Similarly, all descriptions of the forward-facing R should have been
identical. So, the finding that distance from upright has an effect seems to
strongly suggest that people are capable of rotating mental images. These
types of studies are referred to as MENTAL ROTATION studies.
d. Kosslyn, Ball, & Reiser's experiment on imagery in STM
Another study that supported the notion of imagery was done by Kosslyn et al.
They had their subjects learn and study a map of an island. The island had
many different locations on it (well, pond, hut, rocks, beach, dunes, etc.).
To prove that you had learned the map, you had to reproduce it accurately in
a drawing. Anyway, once people had learned the map, they were told to imagine
being at a certain spot on the map (like the Well). They were then given a
second location, and timed while they decided whether the second location was
on the map or not. Basically, the finding in this MENTAL SCANNING study was
that it took longer to decide when things were further away. Like Shepard,
Kosslyn et al. claimed that this meant people had to mentally scan along all
the intervening points, so that it took longer when there were more of these.

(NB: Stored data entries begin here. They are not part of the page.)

/-- R203: the table of `classify` under the reference constants, row by row from the top. Its numerals and which bytes are
undefined are the spec's general knowledge, PRESUMED (log entry 4). -/
def Obligations.ReceiverClassifiesByTheTable : Prop :=
  ∀ b : Byte,
    classify Codes.reference false b =
      (if b = 0x00#8 then .nop
       else if b &&& 0xF8#8 = 0x20#8 then .functionSet (b.getLsbD 2) (b.getLsbD 1) (b.getLsbD 0)
       else if b = 0x08#8 then .display .blank
       else if b = 0x09#8 then .display .allOn
       else if b = 0x0C#8 then .display .normal
       else if b = 0x0D#8 then .display .inverse
       else if b &&& 0xF8#8 = 0x40#8 then .setBank (b.extractLsb' 0 3)
       else if b &&& 0x80#8 = 0x80#8 then .setColumn (b.extractLsb' 0 7)
       else .undefined) ∧
    classify Codes.reference true b =
      (if b = 0x00#8 then .nop
       else if b &&& 0xF8#8 = 0x20#8 then .functionSet (b.getLsbD 2) (b.getLsbD 1) (b.getLsbD 0)
       else if b &&& 0x80#8 = 0x80#8 then .setVop (b.extractLsb' 0 7)
       else if b &&& 0xFC#8 = 0x04#8 then .setTc (b.extractLsb' 0 2)
       else if b &&& 0xF8#8 = 0x10#8 then .setBias (b.extractLsb' 0 3)
       else .undefined)

/-! ## The step -/

/-- R12, R62: the oldest request, when it spells an instruction, is taken off and that instruction is run; with no request
nothing happens. -/
def Obligations.StepRunsTheDecodedRequest : Prop :=
  (∀ (s : State) (r : Request) (rs : List Request) (i : Instr), s.requests = r :: rs → fetch s r = .ok i →
    step s = exec i { s with requests := rs }) ∧
  (∀ s : State, s.requests = [] → step s = .next s)

/-- R81: a select code above 0x10 names no operation and is not accepted: no state change, no trace. -/
def Obligations.UnnamedSelectCodeIsNotAccepted : Prop :=
  ∀ (s : State) (sel : Byte) (bs : List Byte) (rs : List Request), 0x10 < sel.toNat →
    s.requests = .operation (sel :: bs) :: rs → step s = .next { s with requests := rs }

/-- R80, R209: a command byte that the receiver's set does not define is sent all the same and leaves the receiver
unpredictable; the mirror is unchanged. That such a byte can be handed over as a request of its own is the model's
choice (log entry 3); which bytes are undefined is the spec's general knowledge, PRESUMED (log entry 4). -/
def Obligations.UndefinedCommandByteIsSent : Prop :=
  ∀ (s : State) (b : Byte) (rs : List Request) (c : Ctl), Ready s → s.rx = .defined c →
    decodeCommand s.cfg.par.codes c.h b = .error (.undefinedCommand b) → s.requests = .command b :: rs →
    ∃ t, step s = .next t ∧ Sends { s with requests := rs } t [.cmd b] ∧ t.fs = s.fs ∧ t.dcfg = s.dcfg ∧
      (s.cfg.par.codes = Codes.reference → t.rx = .unpredictable c.draws)

/-! ## Frames -/

/-- R101: the events of a command frame, with and without a chip-select line. -/
def Obligations.CommandFrameEvents : Prop :=
  ∀ (s : State) (b : Byte), Ready s → ∃ t, exec (.rawCommand b) s = .next t ∧
    t.events = s.events ++
      (if s.cfg.hasCs then
        [.pin .dc s.cfg.par.lvlCmd, .pin .cs s.cfg.par.lvlCsAssert, .xfer [b] true, .pin .cs (!s.cfg.par.lvlCsAssert)]
      else [.pin .dc s.cfg.par.lvlCmd, .xfer [b] true]) ∧
    t.lines = ⟨some s.cfg.par.lvlCmd, if s.cfg.hasCs then some (!s.cfg.par.lvlCsAssert) else s.lines.cs, s.lines.rst⟩

/-- R102: the events of a data frame: all bytes in one transfer, none at all for zero bytes; and the two DC levels differ
in every well-formed record. -/
def Obligations.DataFrameEvents : Prop :=
  (∀ (s : State) (bs : List Byte), Ready s → ∃ t, exec (.writeData bs) s = .next t ∧
    t.events = s.events ++
      (if bs = [] then []
      else if s.cfg.hasCs then
        [.pin .dc s.cfg.par.lvlData, .pin .cs s.cfg.par.lvlCsAssert, .xfer bs true, .pin .cs (!s.cfg.par.lvlCsAssert)]
      else [.pin .dc s.cfg.par.lvlData, .xfer bs true])) ∧
  (∀ p : Params, p.wf = true → p.lvlData ≠ p.lvlCmd)

/-- R105: the events of a reset pulse: six with a reset line, none without, and the bounds of the low time in every
well-formed record. Neither DC nor CS is touched. -/
def Obligations.ResetPulseEvents : Prop :=
  (∀ s : State, s.created = true → ∃ t, exec .reset s = .next t ∧
    t.events = s.events ++
      (if s.cfg.hasRst then
        [.pin .rst true, .wait s.cfg.par.tSetup, .pin .rst false, .wait s.cfg.par.tPulse, .pin .rst true,
         .wait s.cfg.par.tSettle]
      else []) ∧
    t.lines = ⟨s.lines.dc, s.lines.cs, if s.cfg.hasRst then some true else s.lines.rst⟩) ∧
  (∀ p : Params, p.wf = true → 100 < p.tPulse ∧ p.tPulse < 100000000)
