/-- A chain continues a plan: what follows need only be right after the plan's own flags. -/
theorem runActs_bind {as bs : List Act} {s : State} {k : State → Sending}
    (h : ∀ t, t.fs = finalFlags s.fs as → t.dcfg = s.dcfg → t.cfg = s.cfg → k t = runActs bs t) :
    (runActs as s).bind k = runActs (as ++ bs) s := by
  rw [runActs_append]
  rcases runActs_cases as s with ⟨t, ht, he, hf, hd, -⟩ | ⟨t, -, -, -, ht, -⟩
  · rw [ht]
    exact h t hf hd he.cfg
  · rw [ht]; rfl

/-- A chain that ends is the chain. -/
@[simp] theorem Sending.bind_done (r : Sending) : r.bind (runActs []) = r := by
  cases r <;> rfl

/-- One command frame as a plan. -/
theorem emitCmd_eq (b : Byte) (s : State) : emitCmd b s = runActs [(s.fs, .cmd b)] s :=
  (Sending.bind_done _).symm

/-- R107, R108 as plans. -/
theorem enterExt_eq (s : State) : enterExt s = runActs [(s.fs.ext, .cmd (s.fs.ext.byte s.cfg.par.codes))] s :=
  (Sending.bind_done _).symm

theorem exitExt_eq (s : State) : exitExt s = runActs [(s.fs.basic, .cmd (s.fs.basic.byte s.cfg.par.codes))] s :=
  (Sending.bind_done _).symm

theorem emitPower_eq (b : Bool) (s : State) :
    emitPower b s = runActs [({ s.fs with pd := b }, .cmd (fsbyte s.cfg.par.codes b s.fs.v s.fs.h))] s :=
  (Sending.bind_done _).symm

theorem emitReset_eq (s : State) :
    emitReset s = runActs (plainActs s.fs (if s.cfg.hasRst then [.resetPulse] else [])) s := by
  unfold emitReset
  cases s.cfg.hasRst <;> rfl

/-- The extended bracket with one write is a plan. -/
theorem sendBracket_eq {write : State → Sending} {b : Byte} (s : State)
    (hw : ∀ t, t.dcfg = s.dcfg → t.cfg = s.cfg → write t = runActs [(t.fs, .cmd b)] t) :
    ((enterExt s).bind write).bind exitExt = runActs (bracketActs s.cfg.par.codes s.fs [b]) s := by
  rw [enterExt_eq, runActs_bind (bs := [(s.fs.ext, .cmd b)]) fun t hf hd hc => by rw [hw t hd hc, hf]; rfl,
    runActs_bind (bs := [(s.fs.basic, .cmd (s.fs.basic.byte s.cfg.par.codes))]) fun t hf hd hc => by
      rw [exitExt_eq, hf, hc]; rfl]
  rfl

/-- R163 steps 2 to 7 as a plan. -/
theorem emitInitialisation_eq (s : State) :
    emitInitialisation s = runActs (Plan.initialisation s s.fs s.dcfg).acts s := by
  have hr : emitReset s = runActs (if s.cfg.hasRst then [(s.fs, .resetPulse)] else []) s := by
    rw [emitReset_eq]; cases s.cfg.hasRst <;> rfl
  have h0 : finalFlags s.fs (if s.cfg.hasRst then [(s.fs, .resetPulse)] else []) = s.fs := by
    cases s.cfg.hasRst <;> rfl
  generalize hp : (if s.cfg.hasRst then [(s.fs, Frame.resetPulse)] else []) = p at hr h0
  have step : ∀ {as : List Act} {k : State → Sending} (fs fs' : FunctionState) (b : Byte), finalFlags s.fs as = fs →
      (∀ t, t.fs = fs → t.dcfg = s.dcfg → t.cfg = s.cfg → k t = runActs [(fs', .cmd b)] t) →
      (runActs as s).bind k = runActs (as ++ [(fs', .cmd b)]) s ∧ finalFlags s.fs (as ++ [(fs', .cmd b)]) = fs' := by
    intro as k fs fs' b ha hk
    exact ⟨runActs_bind fun t hf hd hc => hk t (hf.trans ha) hd hc, by simp [finalFlags]⟩
  unfold emitInitialisation
  rw [hr]
  obtain ⟨e1, f1⟩ := step s.fs s.fs.ext (s.fs.ext.byte s.cfg.par.codes) h0 (k := enterExt)
    fun t hf hd hc => by rw [enterExt_eq, hf, hc]
  obtain ⟨e2, f2⟩ := step s.fs.ext s.fs.ext (tcByte s.cfg.par.codes s.dcfg.tc) f1 (k := emitTc)
    fun t hf hd hc => by rw [emitTc, emitCmd_eq, hf, hd, hc]
  obtain ⟨e3, f3⟩ := step s.fs.ext s.fs.ext (biasByte s.cfg.par.codes s.dcfg.bias) f2 (k := emitBias)
    fun t hf hd hc => by rw [emitBias, emitCmd_eq, hf, hd, hc]
  obtain ⟨e4, f4⟩ := step s.fs.ext s.fs.ext (vopByte s.cfg.par.codes s.dcfg.vop) f3 (k := emitVop)
    fun t hf hd hc => by rw [emitVop, emitCmd_eq, hf, hd, hc]
  obtain ⟨e5, f5⟩ := step s.fs.ext s.fs.basic (s.fs.basic.byte s.cfg.par.codes) f4 (k := exitExt)
    fun t hf hd hc => by rw [exitExt_eq, hf, hc]; rfl
  obtain ⟨e6, f6⟩ := step s.fs.basic { s.fs.basic with pd := false } (fsbyte s.cfg.par.codes false s.fs.v false) f5
    (k := emitPower false) fun t hf hd hc => by rw [emitPower_eq, hf, hc]; rfl
  obtain ⟨e7, -⟩ := step { s.fs.basic with pd := false } { s.fs.basic with pd := false } s.cfg.par.codes.displayNormal f6
    (k := fun s => emitCmd s.cfg.par.codes.displayNormal s) fun t hf hd hc => by rw [emitCmd_eq, hf, hc]
  rw [e1, e2, e3, e4, e5, e6, e7]
  simp only [Plan.initialisation, hp, bracketActs, List.map_cons, List.map_nil, List.append_assoc, List.cons_append,
    List.nil_append]
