-- ==== Sys2Proof/Tests/Slice0.lean ====
section
/-! SUPPORT. Small tests, each with its expected value from spec/ (the word or the vector named in its comment), and for
every obligation with hypotheses a named state that meets them. -/

namespace Sys2Proof.Tests

open Sys2Proof.Machine

/-! ## WellFormed refuses an ill-formed term -/

/-- R9: a code point above 0x10FFFF is no operand. -/
theorem test_wf_refuses_code_point : (Instr.drawText [65, 0x110000]).wf = false := by decide

/-- R9: the largest code point is one. -/
theorem test_wf_accepts_last_code_point : (Instr.drawText [0x10FFFF, 0]).wf = true := by decide

/-- R9, log entry 2: the decoder refuses that character by name (0x110000 in seven-bit groups: 00 00 44). -/
theorem test_decode_refuses_code_point :
    decode Codes.reference false (.operation [0x0F#8, 1#8, 0x80#8, 0x80#8, 0x44#8]) = .error (.badCodePoint 0x110000) := rfl

/-! ## Words written out from the encodings of R72 and R81 -/

/-- R72, `0 0 1 0 0 PD V H`. -/
theorem test_decode_function_set :
    decode Codes.reference false (.command 0b00100100#8) = .ok (.wireFunctionSet true false false) ∧
    decode Codes.reference true (.command 0b00100010#8) = .ok (.wireFunctionSet false true false) ∧
    decode Codes.reference true (.command 0b00100001#8) = .ok (.wireFunctionSet false false true) := ⟨rfl, rfl, rfl⟩

/-- R72, the four display modes, and R78: reserved in the extended set. -/
theorem test_decode_display :
    decode Codes.reference false (.command 0b00001000#8) = .ok .wireDisplayBlank ∧
    decode Codes.reference false (.command 0b00001001#8) = .ok .wireDisplayAllOn ∧
    decode Codes.reference false (.command 0b00001100#8) = .ok .wireDisplayNormal ∧
    decode Codes.reference false (.command 0b00001101#8) = .ok .wireDisplayInverse ∧
    decode Codes.reference true (.command 0b00001100#8) = .error (.undefinedCommand 0x0C#8) := ⟨rfl, rfl, rfl, rfl, rfl⟩

/-- R72, `0 1 y5 y4 y3 y2 y1 y0` and `1 x6 x5 x4 x3 x2 x1 x0`. -/
theorem test_decode_address :
    decode Codes.reference false (.command 0b01000011#8) = .ok (.wireSetBank 3#6) ∧
    decode Codes.reference false (.command 0b01100000#8) = .ok (.wireSetBank 32#6) ∧
    decode Codes.reference false (.command 0b10010100#8) = .ok (.wireSetColumn 20#7) := ⟨rfl, rfl, rfl⟩

/-- R72, `0 0 0 0 0 1 t1 t0`, `0 0 0 1 0 b2 b1 b0`, `1 v6 .. v0`, and R78: reserved in the basic set. -/
theorem test_decode_extended :
    decode Codes.reference true (.command 0b00000110#8) = .ok (.wireSetTc 2#2) ∧
    decode Codes.reference true (.command 0b00010100#8) = .ok (.wireSetBias 4#3) ∧
    decode Codes.reference true (.command 0b10111111#8) = .ok (.wireSetVop 63#7) ∧
    decode Codes.reference false (.command 0b00000110#8) = .error (.undefinedCommand 0x06#8) := ⟨rfl, rfl, rfl, rfl⟩

/-- R72, R118: the no-operation in both sets; a data byte is data whatever its value. -/
theorem test_decode_nop_and_data :
    decode Codes.reference false (.command 0b00000000#8) = .ok .wireNop ∧
    decode Codes.reference true (.command 0b00000000#8) = .ok .wireNop ∧
    decode Codes.reference true (.data 0b00100001#8) = .ok (.wireDataByte 0x21#8) := ⟨rfl, rfl, rfl⟩

/-- R81: select codes 0x00 to 0x04; 300 is `2 × 128 + 44`. -/
theorem test_decode_operations_00_04 :
    decode Codes.reference false (.operation [0x00#8, 1#8, 1#8, 0#8, 1#8]) = .ok (.create true true false true) ∧
    decode Codes.reference false (.operation [0x01#8, 1#8]) = .ok (.setAddressingMode true) ∧
    decode Codes.reference false (.operation [0x02#8, 0xAC#8, 2#8]) = .ok (.setContrast 300) ∧
    decode Codes.reference false (.operation [0x03#8, 7#8]) = .ok (.setBias 7) ∧
    decode Codes.reference false (.operation [0x04#8, 3#8]) = .ok (.setTemperatureCoefficient 3) :=
  ⟨rfl, rfl, rfl, rfl, rfl⟩

/-- R81: select codes 0x05 to 0x0A. -/
theorem test_decode_operations_05_0A :
    decode Codes.reference false (.operation [0x05#8, 84#8, 6#8]) = .ok (.setCursor 84 6) ∧
    decode Codes.reference false (.operation [0x06#8, 0#8]) = .ok (.setPower false) ∧
    decode Codes.reference false (.operation [0x07#8, 1#8]) = .ok (.setInverted true) ∧
    decode Codes.reference false (.operation [0x08#8, 1#8]) = .ok (.setBlanked true) ∧
    decode Codes.reference false (.operation [0x09#8, 0#8]) = .ok (.setTestPattern false) ∧
    decode Codes.reference false (.operation [0x0A#8, 0x21#8]) = .ok (.rawCommand 0x21#8) :=
  ⟨rfl, rfl, rfl, rfl, rfl, rfl⟩

/-- R81: select codes 0x0B to 0x10. -/
theorem test_decode_operations_0B_10 :
    decode Codes.reference false (.operation [0x0B#8, 2#8, 0x1F#8, 0x05#8]) = .ok (.rawData [0x1F#8, 0x05#8]) ∧
    decode Codes.reference false (.operation [0x0C#8, 1#8, 1#8, 63#8, 0#8, 1#8, 2#8]) =
      .ok (.initialise .vertical (some 63) none (some 2)) ∧
    decode Codes.reference false (.operation [0x0D#8]) = .ok .reset ∧
    decode Codes.reference false (.operation [0x0E#8, 1#8]) = .ok (.fill true) ∧
    decode Codes.reference false (.operation [0x0F#8, 2#8, 72#8, 105#8]) = .ok (.drawText [72, 105]) ∧
    decode Codes.reference false (.operation [0x10#8, 1#8, 0xFF#8]) = .ok (.writeData [0xFF#8]) :=
  ⟨rfl, rfl, rfl, rfl, rfl, rfl⟩

/-- Every refusal of a request has its name (R81, log entry 2). -/
theorem test_decode_refusals :
    decode Codes.reference false (.operation []) = .error .truncated ∧
    decode Codes.reference false (.operation [0x11#8]) = .error (.unknownSelect 0x11#8) ∧
    decode Codes.reference false (.operation [0x0E#8, 2#8]) = .error (.badBool 2#8) ∧
    decode Codes.reference false (.operation [0x0C#8, 2#8]) = .error (.badMode 2#8) ∧
    decode Codes.reference false (.operation [0x0C#8, 1#8, 3#8]) = .error (.badPresence 3#8) ∧
    decode Codes.reference false (.operation [0x0D#8, 1#8]) = .error .trailingBytes := ⟨rfl, rfl, rfl, rfl, rfl, rfl⟩

/-- R71: within a set every command byte spells at most one instruction: what it spells is spelled by that byte alone. -/
theorem test_command_bytes_encode_back : ∀ (h : Bool) (b : Byte),
    (match decodeCommand Codes.reference h b with
      | .ok i => encode Codes.reference i == .command b
      | .error _ => true) = true := by decide

/-- A word of the opcode table, as the table numbers its bits. -/
theorem test_table_words :
    decodeTableWord 8 0x25 = some (.wireFunctionSet true false true) ∧ decodeTableWord 8 0x43 = some (.wireSetBank 3#6) ∧
    decodeTableWord 8 0x94 = some (.wireSetColumn 20#7) ∧ decodeTableWord 8 0x0D = some .reset ∧
    decodeTableWord 8 0x10 = some (.writeData []) ∧ decodeTableWord 8 0x18 = none := ⟨rfl, rfl, rfl, rfl, rfl, rfl⟩

/-! ## One step each -/

/-- A block with both lines and the reference parameters (R7), its mirror and the receiver as given. -/
def block (fs : FunctionState) (dcfg : DisplayConfig) (rx : Ctl) : State :=
  { State.reset with fs := fs, dcfg := dcfg, rx := .defined rx }

/-- The receiver the vectors of 95_test_vectors.md 2.6 start from, at a cursor. -/
def receiver (v h : Bool) (x : Fin 84) (y : Fin 6) : Ctl := ⟨false, v, h, .normal, x, y, 2#2, 4#3, 63#7, Memory.fresh 0, 1⟩

/-- A powered block in the basic set, mirror and receiver in agreement. -/
def running : State := block ⟨false, false, false⟩ ⟨0x3F#7, 4#3, 2#2⟩ (receiver false false 5 1)

/-- The same with the receiver in the extended set (after `rawCommand(0x21)`, R264). -/
def misled : State := block ⟨false, false, false⟩ ⟨0x3F#7, 4#3, 2#2⟩ (receiver false true 5 1)

/-- The same, the receiver unpredictable. -/
def lost : State := { running with rx := .unpredictable 1 }

/-- The same without chip-select and reset lines. -/
def bare : State := { running with cfg := ⟨false, false, Params.reference⟩ }

/-- The same with a transport that fails where the list says so. -/
def fallible (answers : List Bool) : State :=
  { running with cfg := ⟨true, true, { Params.reference with transportFallible := true }⟩, answers := answers }

/-- The same before `create`. -/
def absent : State := { running with created := false }

/-- The state an instruction leads to. -/
def next (i : Instr) (s : State) : State :=
  match exec i s with
  | .next t => t
  | .fault _ => s
  | .refused _ => s

/-- The frames an instruction sends. -/
def sent (i : Instr) (s : State) : List Frame := (next i s).frames.map Sent.frame

/-- R204, X8: `C:21` at the basic set. -/
theorem test_function_set : sent (.wireFunctionSet false false true) running = [.cmd 0x21#8] ∧
    (next (.wireFunctionSet false false true) running).rx = .defined (receiver false true 5 1) := ⟨rfl, rfl⟩

/-- R202: each pulse draws the display memory afresh; X14: a pulse leads out of `Unpredictable`. -/
theorem test_reset_draws :
    (next .reset running).rx = .defined (Ctl.afterReset 1) ∧
    (next .reset { running with rx := .unpredictable 7 }).rx = .defined (Ctl.afterReset 7) := ⟨rfl, rfl⟩

/-- R205: the four modes. -/
theorem test_display_modes :
    (next .wireDisplayBlank running).rx = .defined { receiver false false 5 1 with de := .blank } ∧
    (next .wireDisplayAllOn running).rx = .defined { receiver false false 5 1 with de := .allOn } ∧
    (next .wireDisplayNormal running).rx = .defined { receiver false false 5 1 with de := .normal } ∧
    (next .wireDisplayInverse running).rx = .defined { receiver false false 5 1 with de := .inverse } :=
  ⟨rfl, rfl, rfl, rfl⟩

/-- R206: `C:94`, `C:43` give X = 20, Y = 3; X12: bank 6 and 8 name no location. -/
theorem test_address_commands :
    (next (.wireSetColumn 20#7) running).rx = .defined (receiver false false 20 1) ∧
    (next (.wireSetBank 3#6) running).rx = .defined (receiver false false 5 3) ∧
    (next (.wireSetColumn 84#7) running).rx = .unpredictable 1 ∧ (next (.wireSetBank 6#6) running).rx = .unpredictable 1 ∧
    (next (.wireSetBank 8#6) running).rx = .unpredictable 1 := ⟨rfl, rfl, rfl, rfl, rfl⟩

/-- R207: `C:07`, `C:10`, `C:80` in the extended set. -/
theorem test_extended_commands :
    (next (.wireSetTc 3#2) misled).rx = .defined { receiver false true 5 1 with tc := 3#2 } ∧
    (next (.wireSetBias 0#3) misled).rx = .defined { receiver false true 5 1 with bs := 0#3 } ∧
    (next (.wireSetVop 0#7) misled).rx = .defined { receiver false true 5 1 with vop := 0#7 } := ⟨rfl, rfl, rfl⟩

To give you a feel for this, quickly imagine going from Girard Hall to the
following locations: Martin Hall; Griffith; Cajundome; the Mall. Your sense
ought to be that you mentally 'arrive' at the nearer locations a bit sooner.
The alternative theory is again a descriptions-based theory that claims
that your map basically is stored in STM as a list of spots, so that all
you have to do is look down your list to find whether something is on it or
not. That type of theory doesn't seem to predict this effect, according to
Kosslyn.
e. Kerr's work on motor/spatial codes in STM
Finally, we can ask what it means exactly to have imagery codes in STM.
Does this mean that we carry around something like a picture, a visual scene?
Our own experiences seem to suggest that this is indeed the case, but an
experiment by Kerr suggests otherwise. Basically, Kerr repeated Shepard's
mental rotation experiments. He also got the same results. So, just what
is the problem here? Only something very simple: The people who did his
experiment had been blind from birth! The letters they got were Braille
letters that were at various angles. Clearly, in this case, these subjects
weren't creating visual pictures. But, they do have codes that tell them
about locations and directions in space. Whatever imagery they created, it
apparently involved these types of spatial (your text calls them "motor")
codes rather than visual codes
3. Rehearsal as the means of encoding stuff into LTM
Finally, the Atkinson-Shiffrin model claimed that rehearsal was the primary
mechanism for coding stuff into LTM. A number of studies very quickly
challenged this claim. They showed cases where rehearsal just plain failed
to have an effect, or where other mechanisms proved more important. Your
text lists a bunch of these, but I'll go through a few important studies.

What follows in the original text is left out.